Anonymous Monk has asked for the wisdom of the Perl Monks concerning the following question:

I need to build a hash with unixtime keys and eliminate duplicates without losing entries. Since the exact time is not too important I came up with this hack that increments keys until they're unique. But this is so wrong! I need some help figuring out the right way with an array:
#!/usr/bin/perl use strict; use warnings; use Data::Dumper; my @times = qw(1000 1000 1000 1010 1010 1010); my $hash = {}; my $seen = {}; for my $time (@times) { if ($seen->{$time}) { HACK: $time++; if ($seen->{$time}) { goto HACK } else { $seen->{$time}++ } } else { $seen->{$time}++ } $hash->{$time}->{one} = 1; $hash->{$time}->{two} = 2; } print Dumper $hash;
Thank you for your time.

Replies are listed 'Best First'.
Re: goto HACK
by dave_the_m (Monsignor) on Sep 25, 2018 at 07:37 UTC
    use strict; use warnings; use Data::Dumper; my @times = qw(1000 1000 1000 1010 1010 1010); my $hash = {}; for my $time (@times) { $time++ while exists $hash->{$time}; $hash->{$time}->{one} = 1; $hash->{$time}->{two} = 2; } print Dumper $hash;
    Note that $time++ modifies the element of @times, since 'for' makes $time an alias of each element. If that's undesirable, copy $time to another var at the top of the loop, and use that instead.

    Dave.

      Note that $time++ modifies the element of @times, since 'for' makes $time an alias of each element.

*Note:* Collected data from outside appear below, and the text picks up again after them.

-- ==== Sys2Proof/Machine/Pool.lean ====
section
/-! DEFINITION. The Port and Queue Unit (chapter 4): cells, queues, arrivals, egress. -/

namespace Sys2Proof.Machine

/-! ### Cells (R72, R73) -/

/-- One cell leaves the free list; refused when none is free (R72). -/
def State.takeCell (s : State) : Option State :=
  if s.pqu.free = 0 then none
  else
    let s1 := s.onPqu fun q => { q with free := q.free - 1 }
    some (if s.pqu.free = 512 then s1.addEvent .pool else s1)

/-- Cells taken one at a time; false when one was refused (R72, R126). -/
def State.takeCells : Nat → State → State × Bool
  | 0, s => (s, true)
  | n + 1, s =>
    match s.takeCell with
    | none => (s, false)
    | some s' => State.takeCells n s'

/-- Cells return to the free list (R72). -/
def State.returnCells (n : Nat) : State → State := State.onPqu fun q => { q with free := q.free + n }

/-! ### Queues (section 4.5) -/

/-- The cells of a frame record (R75). -/
def Frame.cells (f : Frame) : Nat := cellsOf f.bytes.length

/-- The occupancy of a channel in cells (R68). -/
def ChannelEntry.cells (ch : ChannelEntry) : Nat := (ch.queue.map Frame.cells).sum

/-- The bytes still to be written of a channel's head frame, when it is in progress (R76, R115). -/
def State.inProgressOn (s : State) (ch : Channel) : Option Nat :=
  match (s.channel ch).owner with
  | none => none
  | some t =>
    match (s.outStream t).inProgress with
    | none => none
    | some (c, remaining) => if c = ch then some remaining else none

/-- The stream bytes of frames not yet begun: length plus 3 each (R76). -/
def notBegunBytes (queue : List Frame) : Nat := (queue.map fun f => f.bytes.length + 3).sum

/-- The queued stream bytes of a channel (R75, R76). -/
def State.streamBytes (s : State) (ch : Channel) : Nat :=
  match s.inProgressOn ch with
  | none => notBegunBytes (s.channel ch).queue
  | some remaining => remaining + notBegunBytes (s.channel ch).queue.tail

/-- The channels a tenant owns. -/
def State.channelsOf (s : State) (t : Tenant) : List Channel :=
  hostChannels.filter fun ch => (s.channel ch).owner == some t

/-- The outbound demand of a tenant: the queued stream bytes of its channels (R78, R100). -/
def State.outboundDemand (s : State) (t : Tenant) : Nat := ((s.channelsOf t).map s.streamBytes).sum

/-- Every channel a tenant owns is empty (R89). -/
def State.channelsEmpty (s : State) (t : Tenant) : Bool :=
  (s.channelsOf t).all fun ch => (s.channel ch).queue.isEmpty

/-- The head frame of a channel leaves its queue with its cells, and one of the channel's counters is raised (R76, R77). -/
def State.removeHead (ch : Channel) (count : ChannelEntry → ChannelEntry) (s : State) : State :=
  match (s.channel ch).queue with
  | [] => s
  | f :: rest => (s.onChannel ch fun e => count { e with queue := rest }).returnCells f.cells

/-- Every frame of a channel leaves at a purge (R77, R88). -/
def State.purgeChannel (ch : Channel) (s : State) : State :=
  let e := s.channel ch
  (s.onChannel ch fun e =>
    { e with queue := [], purged := e.purged + BitVec.ofNat 32 e.queue.length }).returnCells e.cells

/-- Every frame of every channel a tenant owns leaves, the frame in progress included (R77, R88). -/
def State.purge (t : Tenant) (s : State) : State :=
  ((s.channelsOf t).foldl (fun s ch => s.purgeChannel ch) s).onOutStream t fun o => { o with inProgress := none }

/-- A purge is taken: what its tenant is named for, and the moment, are kept for the frames of the tenant that arrive at that
same moment (R88, log entry 61). Purges of earlier moments are let go. -/
def State.notePurge (t : Tenant) (s : State) : State :=
  s.onPqu fun q =>
    { q with
      purges := ⟨t, s.tbs.advance, allPorts.filter fun p => (s.port p).tenant == some t, s.channelsOf t⟩
        :: q.purges.filter fun x => x.moment == s.tbs.advance }

/-- The tenant whose frame by this port and for this channel meets a purge taken at the same moment (R88). -/
def State.justPurged (s : State) (p : Port) (ch : Channel) : Option Tenant :=
  (s.pqu.purges.find? fun x => x.moment == s.tbs.advance && x.ports.contains p && x.channels.contains ch).map (·.tenant)

/-! ### Egress (R67) -/

/-- A frame handed to a port leaves if its link is UP and is discarded if it is DOWN; `true` in the result when it left. -/
def State.egress (p : Port) (bytes : List Byte) (s : State) : State × Bool :=
  if s.world.links[p] then
    ((s.onPort p fun e => { e with egress := e.egress + 1 }).emit (.portFrame p bytes), true)
  else (s.onPort p fun e => { e with egressDiscard := e.egressDiscard + 1 }, false)

/-! ### Arrivals (R74, R75) -/

/-- The channel a frame's first byte names: none for a frame without a tag (section 12.7). -/
def channelTag (bytes : List Byte) : Option Channel :=
  match bytes with
  | [] => none
  | b :: _ => if b.toNat / 64 = 2 then some ⟨b.toNat % 64, Nat.mod_lt _ (by decide)⟩ else none

/-- What becomes of an arrival (R74). -/
inductive ArrivalFate where
  | malformed
  | unassigned
  | refused (t : Tenant)
  | notAdmitted (t : Tenant)
  | full (ch : Channel)
  | pool (ch : Channel)
  | admitted (ch : Channel)
  deriving DecidableEq, Repr

/-- A tenant's frames are admitted: ADMITTED and HELD (R74, section 5.2). -/
def TenantState.takesTraffic : TenantState → Bool
  | .admitted | .held => true
  | .vacant | .pending | .retiring => false

/-- The seven checks of an arrival, in their order (R74). A frame of a tenant purged at the same moment, whose port the purge
has already left without a tenant, is dropped as not admitted (R88, log entry 61). -/
def State.arrivalFate (s : State) (p : Port) (bytes : List Byte) (checkGood : Bool) : ArrivalFate :=
  if !checkGood || bytes.length < 64 || 1536 < bytes.length then .malformed
  else
    let ch := (channelTag bytes).getD (s.port p).defaultChannel
    match (s.port p).tenant with
    | none =>
      match s.justPurged p ch with
      | none => .unassigned
      | some t => .notAdmitted t
    | some t =>
      let cells := cellsOf bytes.length
      if ch = 63 then .malformed
      else if (s.channel ch).owner ≠ some t then .refused t
      else if !(s.contract t).state.takesTraffic then .notAdmitted t
      else if (s.channel ch).limit < (s.channel ch).cells + cells then .full ch
      else if s.pqu.free < 256 + cells then .pool ch
      else .admitted ch

/-- An admitted frame takes its cells and joins its channel's queue (R73, R75), with the superframe in progress as that of its
arrival (log entry 68). -/
def State.enqueue (p : Port) (bytes : List Byte) (ch : Channel) (s : State) : State :=
  let cells := cellsOf bytes.length
  let s1 := s.onPqu fun q => { q with free := q.free - cells }
  let s2 := if 512 ≤ s.pqu.free ∧ s.pqu.free - cells < 512 then s1.addEvent .pool else s1
  s2.onChannel ch fun e =>
    { e with
      queue := e.queue ++ [{ bytes := bytes, port := p, arrival := s.tbs.superframe }]
      enqueued := e.enqueued + 1 }

/-- An arrival is counted and admitted or dropped (R74, R75, R79). -/
def State.arrive (p : Port) (bytes : List Byte) (checkGood : Bool) (s : State) : State :=
  let s1 := s.onPort p fun e => { e with ingress := e.ingress + 1 }
  match s.arrivalFate p bytes checkGood with
  | .malformed => s1.onPort p fun e => { e with malformed := e.malformed + 1 }
  | .unassigned => s1.onPort p fun e => { e with unassigned := e.unassigned + 1 }
  | .refused t => s1.onPqu fun q => { q with refused := tableModify q.refused t (· + 1) }
  | .notAdmitted t => s1.onPqu fun q => { q with notAdmitted := tableModify q.notAdmitted t (· + 1) }
  | .full ch => s1.onChannel ch fun e => { e with full := e.full + 1 }
  | .pool ch => s1.onChannel ch fun e => { e with pool := e.pool + 1 }
  | .admitted ch => s1.enqueue p bytes ch

/-! ### Orders -/

/-- PORT_SET (R66). -/
def State.portSet (sheet : SheetIx) (params : List Word) (s : State) : State :=
  match required params 0 (decodeIndex 6) with
  | none => s.answer sheet .badParameter []
  | some p =>
    match given params 1 (decodeIndexOrNone 8) (s.port p).tenant,
        given params 2 (fun w => (decodeIndex 64 w).filter fun ch => ch != 63) (s.port p).defaultChannel with
    | some tenant, some ch =>
      (s.onPort p fun e => { e with tenant := tenant, defaultChannel := ch }).answer sheet .done []
    | _, _ => s.answer sheet .badParameter []

/-- CHANNEL_SET (R69). -/
def State.channelSet (sheet : SheetIx) (params : List Word) (s : State) : State :=
  match required params 0 (fun w => (decodeIndex 64 w).filter fun ch => ch != 63) with
  | none => s.answer sheet .badParameter []
  | some ch =>
    let e := s.channel ch
    match given params 1 (decodeIndexOrNone 8) e.owner, given params 2 (decodeIndex 4) e.priority,
        given params 3 (decodeRange 1 4096) e.limit, given params 4 (decodeRange 0 65535) e.maxAge,
        given params 5 (decodeIndexOrNone 6) e.egressPort with
    | some owner, some priority, some limit, some maxAge, some egressPort =>
      if owner ≠ e.owner ∧ e.queue ≠ [] then s.answer sheet .busy []
      else
        (s.onChannel ch fun e =>
          { e with
            owner := owner
            priority := priority
            limit := limit
            maxAge := maxAge
            egressPort := egressPort }).answer sheet .done []
    | _, _, _, _, _ => s.answer sheet .badParameter []

end Sys2Proof.Machine
end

      That's kinda creepy! I assumed declaring the var was making a copy of the element that wouldn't change the array. I can't believe I never noticed that... and the same with hash values, but not keys?

        Yes, the keys function returns temporary copies of the keys while values returns the actual values. So
        $_++ for @a; # modifies each element of @a $_++ for values %hash; # modifies every value of %hash $_++ for keys %hash; # doesn't do anything useful

        Dave.

Re: goto HACK
by Eily (Monsignor) on Sep 25, 2018 at 08:29 UTC

    I need to build a hash with unixtime keys and eliminate duplicates without losing entries
    why do you need to remove duplicates in the first place? Is this so that you can use them as a hash key? One simple way to do that is to append a number in the key to make them unique:
    use Data::Dump qw(pp); my @array = qw<1000 1000 1000 1010 1010 1010 1020 1022 1023>; my %out; while (my ($pos, $val) = each @array) { $out{$val.':'.$pos} = { One => 1, Two => 1 }; } pp \%out; __END__ { "1000:0" => { One => 1, Two => 1 }, "1000:1" => { One => 1, Two => 1 }, "1000:2" => { One => 1, Two => 1 }, "1010:3" => { One => 1, Two => 1 }, "1010:4" => { One => 1, Two => 1 }, "1010:5" => { One => 1, Two => 1 }, "1020:6" => { One => 1, Two => 1 }, "1022:7" => { One => 1, Two => 1 }, "1023:8" => { One => 1, Two => 1 }, }
    You can still access the timestamp by splitting the keys.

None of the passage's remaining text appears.